--- ABOUT THIS EXERCISE ---
Which lines have the string "that"? Copy all of them from the entries below.

--- RECORDS TO PROCESS ---
-- ==== Sys2Proof/Certificates/Slice0/Obligations.lean ====
section
/-! DEFINITION. The statements about the model, for the provers: nothing is proved here. Where a record update below
names `delay`, `draws`, `host` or `reads`, these are the model's own fields (log 1, 2, 3, 14), and what
it says of them is the model's choice, not the spec's. -/

open Sys2Proof Sys2Proof.Machine

/-! ## Encoding -/

/-- R71: a command word is legal iff `c[63:8] = 0` and `c[7:0]` is one of the 23 opcodes; any other word completes
with ILLEGAL and no other effect. -/
def Obligations.WordIsLegalIffReservedZeroAndOpcodeAssigned : Prop :=
  ∀ c : Word,
    ((∃ i, decode c = .ok i) ↔
      (c.extractLsb' 8 56 = 0 ∧
        (c.extractLsb' 0 8).toNat ∈
          [0x00, 0x10, 0x11, 0x12, 0x13, 0x14, 0x15, 0x16, 0x17, 0x20, 0x21, 0x30, 0x31, 0x32, 0x40, 0x41,
           0x50, 0x51, 0x52, 0x53, 0x54, 0x55, 0x5F])) ∧
    ((¬ ∃ i, decode c = .ok i) → ∀ s : State, engineMoves s = true → s.lcmd = c →
      step s = .next { s with err := .illegal, rv := false, busy := false })

/-- The decoder reads from a command word exactly the command whose word it is (R70, R73), also from its eight bytes
(R54 (b), R76). -/
def Obligations.DecodeAndEncodeAgree : Prop :=
  (∀ (i : Instr) (c : Word), decode c = .ok i ↔ c = encode i) ∧
  (∀ (i : Instr) (rest : List Byte), decodeBytes (bytesOfWord (encode i) ++ rest) = .ok (i, rest))

/-- R54 (b): byte k of a word is its bits 8k+7 : 8k, and the eight bytes give the word back. -/
def Obligations.ByteLanesAreLittleEndian : Prop :=
  ∀ w : Word,
    (bytesOfWord w).length = 8 ∧
    (∀ k j, k < 8 → j < 8 → ((bytesOfWord w).getD k 0).getLsbD j = w.getLsbD (8 * k + j)) ∧
    wordOfBytes (bytesOfWord w) = w

/-- Words written out from R70 and R73 decode to their commands; R74's 233 opcode values do not decode. -/
def Obligations.SampleWordsDecode : Prop :=
  decode 0x0000000000000000#64 = .ok .nop ∧
  decode 0x0000000000000017#64 = .ok .scrWriteWord ∧
  decode 0x0000000000000020#64 = .ok .wheelNew ∧
  decode 0x0000000000000032#64 = .ok .iterNext ∧
  decode 0x0000000000000041#64 = .ok .buildNprimes ∧
  decode 0x000000000000005F#64 = .ok .clear ∧
  decode 0x0000000000000100#64 = .error .reservedBits ∧
  decode 0x0000000000000033#64 = .error .unassignedOpcode ∧
  ((List.range 256).filter (fun n => !(decode (BitVec.ofNat 64 n)).toBool)).length = 233

/-- R79: the register writes of `BUILD_LIMIT 1000` and of `WHEEL_NEW 7, 77`, each followed by the poll. -/
def Obligations.PseudoInstructionsExpandToTheirWrites : Prop :=
  ∀ base : Nat,
    issue base .buildLimit 1000 0 .done =
      .wr (base + 0x18) 8 1000 (.wr (base + 0x08) 8 0x40 (.wait .done)) ∧
    registerWrites base (issue base .buildLimit 1000 0 .done) = some [(0x18, 1000), (0x08, 0x40)] ∧
    issue base .wheelNew 7 77 .done =
      .wr (base + 0x18) 8 7 (.wr (base + 0x20) 8 77 (.wr (base + 0x08) 8 0x20 (.wait .done))) ∧
    registerWrites base (issue base .wheelNew 7 77 .done) = some [(0x18, 7), (0x20, 77), (0x08, 0x20)]

/-! ## Who moves, acceptance and completion -/

/-- R240 (b): with a command in flight whose delay has passed, a step is the completion of the decoded command; and
`withFetchWord` puts a command in that place. -/
def Obligations.StepRunsTheDecodedCommand : Prop :=
  (∀ (s : State) (i : Instr), s.busy = true → s.delay = 0 → decode s.lcmd = .ok i → step s = exec i s) ∧
  (∀ (s : State) (i : Instr),
    step (s.withFetchWord 64 (encode i).toNat) =
      exec i { s with lcmd := encode i, larg0 := s.arg0, larg1 := s.arg1, busy := true, delay := 0 })

/-- CMD reads as 0 (R21, R53); a write of `c` latches `c`, ARG0 and ARG1 and sets BUSY when BUSY = 0 and FATAL = 0 (R25,
R29, R240), is dropped and sets OVR when BUSY = 1 (R241), and is dropped with no other effect when FATAL = 1 (R247).
The model's choices: the drawn `delay` and its counting (log 2), `draws` (log 3). BUSY = 1 with FATAL = 1, which R247
excludes and log 12 settles, is left out. -/
def Obligations.CmdWriteIssuesOrIsDropped : Prop :=
  (∀ s : State, readReg s .cmd = 0) ∧
  ∀ (s : State) (c : Word) (rest : HostProg),
    engineMoves s = false → s.host = .wr (s.cfg.regBase + 0x08) 8 c rest →
    (s.busy = false → s.fatal = false →
      step s = .next { s with
        host := rest
        lcmd := c
        larg0 := s.arg0
        larg1 := s.arg1
        busy := true
        delay := Config.completionDelay s.draws
        draws := s.draws + 1 }) ∧
    (s.busy = true → s.fatal = false →
      step s = .next { s with host := rest, delay := s.delay - 1, ovr := true }) ∧
    (s.busy = false → s.fatal = true → step s = .next { s with host := rest })

/-- R240, R291: under every host, a step while a command is in flight with a delay left keeps the command and takes one
off the delay, unless it is a reset; with no delay left the step is the engine's completion, which leaves BUSY = 0; and
so, under a host that does nothing more, the command completes after its delay. That the delay is counted in host steps
is the model's choice (log 2). -/
def Obligations.AcceptedCommandCompletes : Prop :=
  (∀ (n : Nat) (s t : State), s.busy = true → s.delay = n + 1 → ¬ resetsNext s → step s = .next t →
    t.busy = true ∧ t.lcmd = s.lcmd ∧ t.larg0 = s.larg0 ∧ t.larg1 = s.larg1 ∧ t.delay = n) ∧
  (∀ s : State, s.busy = true → s.delay = 0 → step s = engineStep s) ∧
  (∀ (n : Nat) (s : State), s.busy = true → s.delay = n → s.host = .done →
    core.run (n + 1) s = engineStep { s with delay := 0 }) ∧
  (∀ s : State, ∃ t, engineStep s = .next t ∧ t.busy = false)

/-- R77: WAIT is a read of STATUS, repeated while the value read has BUSY = 1; the value read is named STATUS (log 14). -/
def Obligations.WaitPollsStatusUntilIdle : Prop :=
  ∀ (s : State) (rest : HostProg), engineMoves s = false → s.host = .wait rest →
    (s.busy = true →
      step s = .next { s with delay := s.delay - 1, reads := (.status, statusWord s) :: s.reads } ∧
      (statusWord s).getLsbD 0 = true) ∧
    (s.busy = false →
      step s = .next { s with host := rest, reads := (.status, statusWord s) :: s.reads } ∧
      (statusWord s).getLsbD 0 = false)

/-! ## The register space -/

/-- R21, R26, R27, R53: what an aligned read of each offset returns while BUSY = 0; a read changes nothing of the
engine (R56). -/
def Obligations.IdleReadsReturnTheRegisters : Prop :=
  ∀ (s : State) (off : Nat) (rest : HostProg),
    s.busy = false → s.host = .rd (s.cfg.regBase + off) 8 rest → off < 256 → off % 8 = 0 →
    ∃ v, step s = .next { s with
        host := rest
        reads := (regAt off, v) :: s.reads } ∧
      (off = 0x00 → v = 0x5052494D45530001#64) ∧
      (off = 0x08 → v = 0) ∧
      (off = 0x10 → v.getLsbD 0 = false ∧ v.getLsbD 1 = s.ready ∧ v.getLsbD 2 = s.rv ∧ v.getLsbD 3 = s.itv ∧
        v.getLsbD 4 = s.wv ∧ v.getLsbD 5 = s.ovr ∧ v.getLsbD 6 = s.fatal ∧
        (v.extractLsb' 8 8).toNat = s.err.code) ∧
      (off = 0x18 → v = s.arg0) ∧
      (off = 0x20 → v = s.arg1) ∧
      (off = 0x28 → v = s.res0) ∧
      (off = 0x30 → v = s.res1) ∧
      (off = 0x38 → v = BitVec.ofNat 64 s.cfg.segmentLen) ∧
      (off = 0x40 → v = BitVec.ofNat 64 s.cfg.maxWords) ∧
      (0x48 ≤ off → v = 0)

/-- R282: a read while BUSY = 1 has no effect on the command; STATUS shows BUSY, READY as before the command, OVR and
FATAL; ID, CFG_SEGLEN, CFG_MAXWORDS, ARG0 and ARG1 read normally. -/
def Obligations.BusyReadsAreHarmless : Prop :=
  ∀ (s : State) (off : Nat) (rest : HostProg),
    s.busy = true → s.delay ≠ 0 → s.host = .rd (s.cfg.regBase + off) 8 rest → off < 256 → off % 8 = 0 →
    ∃ v, step s = .next { s with
        delay := s.delay - 1
        host := rest
        reads := (regAt off, v) :: s.reads } ∧
      (off = 0x00 → v = 0x5052494D45530001#64) ∧
      (off = 0x10 → v.getLsbD 0 = true ∧ v.getLsbD 1 = s.ready ∧ v.getLsbD 5 = s.ovr ∧ v.getLsbD 6 = s.fatal) ∧
      (off = 0x18 → v = s.arg0) ∧
      (off = 0x20 → v = s.arg1) ∧
      (off = 0x38 → v = BitVec.ofNat 64 s.cfg.segmentLen) ∧
      (off = 0x40 → v = BitVec.ofNat 64 s.cfg.maxWords)

/-- R44: the reserved bits of STATUS read 0 in every state, and so does every bit of the reserved offsets. -/
def Obligations.ReservedBitsReadZero : Prop :=
  ∀ s : State,
    (statusWord s).getLsbD 7 = false ∧
    (∀ k, 16 ≤ k → (statusWord s).getLsbD k = false) ∧
    (∀ off, 0x48 ≤ off → readReg s (regAt off) = 0)

/-- R22, R53, R283: an aligned write of each offset but CMD's: ARG0 and ARG1 take the value at once, STATUS only
clears OVR by bit 5, every other register and reserved offset ignores it; also while BUSY = 1. -/
def Obligations.RegisterWritesHaveTheirEffect : Prop :=
  ∀ (s : State) (off : Nat) (v : Word) (rest : HostProg),
    engineMoves s = false → s.host = .wr (s.cfg.regBase + off) 8 v rest → off < 256 → off % 8 = 0 →
    (off = 0x10 → step s = .next { tick s with host := rest, ovr := s.ovr && !v.getLsbD 5 }) ∧
    (off = 0x18 → step s = .next { tick s with host := rest, arg0 := v }) ∧
    (off = 0x20 → step s = .next { tick s with host := rest, arg1 := v }) ∧
    (off ≠ 0x08 → off ≠ 0x10 → off ≠ 0x18 → off ≠ 0x20 → step s = .next { tick s with host := rest })

/-- R52: an access of the register space that is not 8 bytes at an 8-byte-aligned offset is refused; and, the model's
choice (log 9), one outside the register space is a fault. -/
def Obligations.OtherAccessesHaveNoMeaning : Prop :=
  ∀ (s : State) (addr size : Nat) (v : Word) (rest : HostProg),
    engineMoves s = false → (s.host = .wr addr size v rest ∨ s.host = .rd addr size rest) →
    (s.cfg.regBase ≤ addr → addr < s.cfg.regBase + 256 → (size ≠ 8 ∨ (addr - s.cfg.regBase) % 8 ≠ 0) →
      step s = .refused (.notAligned64 (addr - s.cfg.regBase) size)) ∧
    ((addr < s.cfg.regBase ∨ s.cfg.regBase + 256 ≤ addr) → step s = .fault (.outsideRegisterSpace addr))

/-- R41, R270: reset sets every host register and STATUS field to 0, leaves the engine EMPTY with no valid cursor and
no valid wheel, and ends a command in flight. -/
def Obligations.ResetSetsTheTable : Prop :=
  ∀ (s : State) (rest : HostProg), engineMoves s = false → s.host = .reset rest →
    ∃ t, step s = .next t ∧ t.cfg = s.cfg ∧ t.host = rest ∧
      t.arg0 = 0 ∧ t.arg1 = 0 ∧ t.res0 = 0 ∧ t.res1 = 0 ∧
      t.busy = false ∧ t.ready = false ∧ t.rv = false ∧ t.itv = false ∧ t.wv = false ∧ t.ovr = false ∧
      t.fatal = false ∧ t.err = .none ∧
      t.lcmd = 0 ∧ t.larg0 = 0 ∧ t.larg1 = 0 ∧ t.limit = 0 ∧ t.nwords = 0 ∧
      t.scr.length = t.cfg.segmentLen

--- EXERCISE RESULT ---
`withFetchWord` puts a command in that place. -/
so, under a host that does nothing more, the command completes after its delay. That the delay is counted in host steps
/-- R52: an access of the register space that is not 8 bytes at an 8-byte-aligned offset is refused; and, the model's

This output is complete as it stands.